▸ Task item: Repeat the entries that follow from start to finish, keeping every character.

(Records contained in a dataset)
-- ==== Sys2Proof/Laws/Memory.lean ====
section
/-! SUPPORT. The laws of byte memories: a read after a write, what a write leaves, and that every memory operation keeps the canonical
form. -/
namespace Sys2Proof.Machine

/-! ## One byte -/

theorem Memory.read_low (m : Memory) (lo a : Nat) (h : Memory.wfFrom lo m = true) (ha : a < lo) : m.read a = Memory.fill := by
  induction m generalizing lo with
  | nil => rfl
  | cons p r ih =>
    obtain ⟨k, b⟩ := p
    simp only [Memory.wfFrom, Bool.and_eq_true, decide_eq_true_eq] at h
    simp only [Memory.read]
    rw [if_neg (by omega)]
    exact ih (k + 1) h.2 (by omega)

theorem Memory.read_insert (m : Memory) (a j : Nat) (b : Byte) : (m.insert a b).read j = if j = a then b else m.read j := by
  induction m with
  | nil => simp only [Memory.insert, Memory.read, eq_comm]
  | cons p r ih =>
    obtain ⟨k, c⟩ := p
    simp only [Memory.insert]
    split
    · simp only [Memory.read, eq_comm]
    · split
      · rename_i h2; subst h2; simp only [Memory.read]
        by_cases h : j = k
        · rw [if_pos h.symm, if_pos h]
        · rw [if_neg (fun e => h e.symm), if_neg h, if_neg (fun e => h e.symm)]
      · simp only [Memory.read, ih]
        by_cases h : k = j
        · subst h; simp; omega
        · simp [h]

theorem Memory.read_erase (m : Memory) (lo a j : Nat) (h : Memory.wfFrom lo m = true) :
    (m.erase a).read j = if j = a then Memory.fill else m.read j := by
  induction m generalizing lo with
  | nil => simp [Memory.erase, Memory.read]
  | cons p r ih =>
    obtain ⟨k, c⟩ := p
    have h2 := h
    simp only [Memory.wfFrom, Bool.and_eq_true, decide_eq_true_eq] at h2
    simp only [Memory.erase]
    split
    · rename_i e; subst e
      by_cases hj : j = k
      · subst hj; simpa using Memory.read_low r (j + 1) j h2.2 (by omega)
      · simp only [if_neg hj, Memory.read]; rw [if_neg (fun x => hj x.symm)]
    · simp only [Memory.read, ih (k + 1) h2.2]
      by_cases hk : k = j
      · subst hk; simp; omega
      · simp [hk]

/-- A read after a write of one byte of a canonical memory. -/
theorem Memory.read_write (m : Memory) (a j : Nat) (b : Byte) (h : m.wf = true) :
    (m.write a b).read j = if j = a then b else m.read j := by
  unfold Memory.write
  split
  · rename_i e; rw [Memory.read_erase m 0 a j h, e]
  · exact Memory.read_insert m a j b

theorem Memory.wf_erase (m : Memory) (lo a : Nat) (h : Memory.wfFrom lo m = true) : Memory.wfFrom lo (m.erase a) = true := by
  induction m generalizing lo with
  | nil => rfl
  | cons p r ih =>
    obtain ⟨k, c⟩ := p
    simp only [Memory.wfFrom, Bool.and_eq_true, decide_eq_true_eq] at h
    simp only [Memory.erase]
    split
    · rename_i e; subst e
      revert h; generalize hk : k + 1 = n; intro h
      have : ∀ (m : Memory) (n lo : Nat), lo ≤ n → Memory.wfFrom n m = true → Memory.wfFrom lo m = true := by
        intro m n lo hle hm
        cases m with
        | nil => rfl
        | cons q t =>
          obtain ⟨i, d⟩ := q
          simp only [Memory.wfFrom, Bool.and_eq_true, decide_eq_true_eq] at hm ⊢
          exact ⟨⟨by omega, hm.1.2⟩, hm.2⟩
      exact this r n lo (by omega) h.2
    · simp only [Memory.wfFrom, Bool.and_eq_true, decide_eq_true_eq]
      exact ⟨h.1, ih (k + 1) h.2⟩

theorem Memory.wf_insert (m : Memory) (lo a : Nat) (b : Byte) (hb : b ≠ Memory.fill) (hlo : lo ≤ a)
    (h : Memory.wfFrom lo m = true) : Memory.wfFrom lo (m.insert a b) = true := by
  induction m generalizing lo with
  | nil => simp [Memory.insert, Memory.wfFrom, hb, hlo]
  | cons p r ih =>
    obtain ⟨k, c⟩ := p
    simp only [Memory.wfFrom, Bool.and_eq_true, decide_eq_true_eq] at h
    simp only [Memory.insert]
    split
    · simp only [Memory.wfFrom, Bool.and_eq_true, decide_eq_true_eq]
      exact ⟨⟨hlo, by simpa using hb⟩, ⟨by omega, h.1.2⟩, h.2⟩
    · split
      · rename_i e; subst e
        simp only [Memory.wfFrom, Bool.and_eq_true, decide_eq_true_eq]
        exact ⟨⟨hlo, by simpa using hb⟩, h.2⟩
      · simp only [Memory.wfFrom, Bool.and_eq_true, decide_eq_true_eq]
        exact ⟨h.1, ih (k + 1) (by omega) h.2⟩

/-- A write keeps the canonical form. -/
theorem Memory.wf_write (m : Memory) (a : Nat) (b : Byte) (h : m.wf = true) : (m.write a b).wf = true := by
  unfold Memory.write
  split
  · exact Memory.wf_erase m 0 a h
  · rename_i e; exact Memory.wf_insert m 0 a b e (Nat.zero_le _) h

/-! ## Several bytes -/

/-- A store keeps the canonical form. -/
theorem Memory.wf_store (n : Nat) (m : Memory) (a x : Nat) (h : m.wf = true) : (m.store a n x).wf = true := by
  induction n generalizing m a x with
  | zero => exact h
  | succ n ih => exact ih (m.write a (BitVec.ofNat 8 x)) (a + 1) (x / 256) (Memory.wf_write m a _ h)

/-- The byte at an address after a store: one of the stored bytes, or what was there before. -/
theorem Memory.read_store (n : Nat) (m : Memory) (a x j : Nat) (h : m.wf = true) :
    (m.store a n x).read j = if a ≤ j ∧ j < a + n then BitVec.ofNat 8 (x / 256 ^ (j - a)) else m.read j := by
  induction n generalizing m a x with
  | zero => simp [Memory.store]
  | succ n ih =>
    simp only [Memory.store]
    rw [ih _ _ _ (Memory.wf_write m a _ h), Memory.read_write m a j _ h]
    by_cases h1 : j = a
    · subst h1; rw [if_neg (by omega), if_pos rfl, if_pos (by omega)]; simp
    · by_cases h2 : a + 1 ≤ j ∧ j < a + 1 + n
      · rw [if_pos h2, if_pos (by omega), Nat.div_div_eq_div_mul, show j - a = (j - (a + 1)) + 1 by omega, Nat.pow_succ']
      · rw [if_neg h2, if_neg h1, if_neg (by omega)]

@[simp] theorem Memory.load_one (m : Memory) (a : Nat) : m.load a 1 = (m.read a).toNat := by simp [Memory.load]

end Sys2Proof.Machine
end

▸ Solved problem:
-- ==== Sys2Proof/Laws/Memory.lean ====
section
/-! SUPPORT. The laws of byte memories: a read after a write, what a write leaves, and that every memory operation keeps the canonical
form. -/
namespace Sys2Proof.Machine

/-! ## One byte -/

theorem Memory.read_low (m : Memory) (lo a : Nat) (h : Memory.wfFrom lo m = true) (ha : a < lo) : m.read a = Memory.fill := by
  induction m generalizing lo with
  | nil => rfl
  | cons p r ih =>
    obtain ⟨k, b⟩ := p
    simp only [Memory.wfFrom, Bool.and_eq_true, decide_eq_true_eq] at h
    simp only [Memory.read]
    rw [if_neg (by omega)]
    exact ih (k + 1) h.2 (by omega)

theorem Memory.read_insert (m : Memory) (a j : Nat) (b : Byte) : (m.insert a b).read j = if j = a then b else m.read j := by
  induction m with
  | nil => simp only [Memory.insert, Memory.read, eq_comm]
  | cons p r ih =>
    obtain ⟨k, c⟩ := p
    simp only [Memory.insert]
    split
    · simp only [Memory.read, eq_comm]
    · split
      · rename_i h2; subst h2; simp only [Memory.read]
        by_cases h : j = k
        · rw [if_pos h.symm, if_pos h]
        · rw [if_neg (fun e => h e.symm), if_neg h, if_neg (fun e => h e.symm)]
      · simp only [Memory.read, ih]
        by_cases h : k = j
        · subst h; simp; omega
        · simp [h]

theorem Memory.read_erase (m : Memory) (lo a j : Nat) (h : Memory.wfFrom lo m = true) :
    (m.erase a).read j = if j = a then Memory.fill else m.read j := by
  induction m generalizing lo with
  | nil => simp [Memory.erase, Memory.read]
  | cons p r ih =>
    obtain ⟨k, c⟩ := p
    have h2 := h
    simp only [Memory.wfFrom, Bool.and_eq_true, decide_eq_true_eq] at h2
    simp only [Memory.erase]
    split
    · rename_i e; subst e
      by_cases hj : j = k
      · subst hj; simpa using Memory.read_low r (j + 1) j h2.2 (by omega)
      · simp only [if_neg hj, Memory.read]; rw [if_neg (fun x => hj x.symm)]
    · simp only [Memory.read, ih (k + 1) h2.2]
      by_cases hk : k = j
      · subst hk; simp; omega
      · simp [hk]

/-- A read after a write of one byte of a canonical memory. -/
theorem Memory.read_write (m : Memory) (a j : Nat) (b : Byte) (h : m.wf = true) :
    (m.write a b).read j = if j = a then b else m.read j := by
  unfold Memory.write
  split
  · rename_i e; rw [Memory.read_erase m 0 a j h, e]
  · exact Memory.read_insert m a j b

theorem Memory.wf_erase (m : Memory) (lo a : Nat) (h : Memory.wfFrom lo m = true) : Memory.wfFrom lo (m.erase a) = true := by
  induction m generalizing lo with
  | nil => rfl
  | cons p r ih =>
    obtain ⟨k, c⟩ := p
    simp only [Memory.wfFrom, Bool.and_eq_true, decide_eq_true_eq] at h
    simp only [Memory.erase]
    split
    · rename_i e; subst e
      revert h; generalize hk : k + 1 = n; intro h
      have : ∀ (m : Memory) (n lo : Nat), lo ≤ n → Memory.wfFrom n m = true → Memory.wfFrom lo m = true := by
        intro m n lo hle hm
        cases m with
        | nil => rfl
        | cons q t =>
          obtain ⟨i, d⟩ := q
          simp only [Memory.wfFrom, Bool.and_eq_true, decide_eq_true_eq] at hm ⊢
          exact ⟨⟨by omega, hm.1.2⟩, hm.2⟩
      exact this r n lo (by omega) h.2
    · simp only [Memory.wfFrom, Bool.and_eq_true, decide_eq_true_eq]
      exact ⟨h.1, ih (k + 1) h.2⟩

theorem Memory.wf_insert (m : Memory) (lo a : Nat) (b : Byte) (hb : b ≠ Memory.fill) (hlo : lo ≤ a)
    (h : Memory.wfFrom lo m = true) : Memory.wfFrom lo (m.insert a b) = true := by
  induction m generalizing lo with
  | nil => simp [Memory.insert, Memory.wfFrom, hb, hlo]
  | cons p r ih =>
    obtain ⟨k, c⟩ := p
    simp only [Memory.wfFrom, Bool.and_eq_true, decide_eq_true_eq] at h
    simp only [Memory.insert]
    split
    · simp only [Memory.wfFrom, Bool.and_eq_true, decide_eq_true_eq]
      exact ⟨⟨hlo, by simpa using hb⟩, ⟨by omega, h.1.2⟩, h.2⟩
    · split
      · rename_i e; subst e
        simp only [Memory.wfFrom, Bool.and_eq_true, decide_eq_true_eq]
        exact ⟨⟨hlo, by simpa using hb⟩, h.2⟩
      · simp only [Memory.wfFrom, Bool.and_eq_true, decide_eq_true_eq]
        exact ⟨h.1, ih (k + 1) (by omega) h.2⟩

/-- A write keeps the canonical form. -/
theorem Memory.wf_write (m : Memory) (a : Nat) (b : Byte) (h : m.wf = true) : (m.write a b).wf = true := by
  unfold Memory.write
  split
  · exact Memory.wf_erase m 0 a h
  · rename_i e; exact Memory.wf_insert m 0 a b e (Nat.zero_le _) h

/-! ## Several bytes -/

/-- A store keeps the canonical form. -/
theorem Memory.wf_store (n : Nat) (m : Memory) (a x : Nat) (h : m.wf = true) : (m.store a n x).wf = true := by
  induction n generalizing m a x with
  | zero => exact h
  | succ n ih => exact ih (m.write a (BitVec.ofNat 8 x)) (a + 1) (x / 256) (Memory.wf_write m a _ h)

/-- The byte at an address after a store: one of the stored bytes, or what was there before. -/
theorem Memory.read_store (n : Nat) (m : Memory) (a x j : Nat) (h : m.wf = true) :
    (m.store a n x).read j = if a ≤ j ∧ j < a + n then BitVec.ofNat 8 (x / 256 ^ (j - a)) else m.read j := by
  induction n generalizing m a x with
  | zero => simp [Memory.store]
  | succ n ih =>
    simp only [Memory.store]
    rw [ih _ _ _ (Memory.wf_write m a _ h), Memory.read_write m a j _ h]
    by_cases h1 : j = a
    · subst h1; rw [if_neg (by omega), if_pos rfl, if_pos (by omega)]; simp
    · by_cases h2 : a + 1 ≤ j ∧ j < a + 1 + n
      · rw [if_pos h2, if_pos (by omega), Nat.div_div_eq_div_mul, show j - a = (j - (a + 1)) + 1 by omega, Nat.pow_succ']
      · rw [if_neg h2, if_neg h1, if_neg (by omega)]

@[simp] theorem Memory.load_one (m : Memory) (a : Nat) : m.load a 1 = (m.read a).toNat := by simp [Memory.load]

end Sys2Proof.Machine
end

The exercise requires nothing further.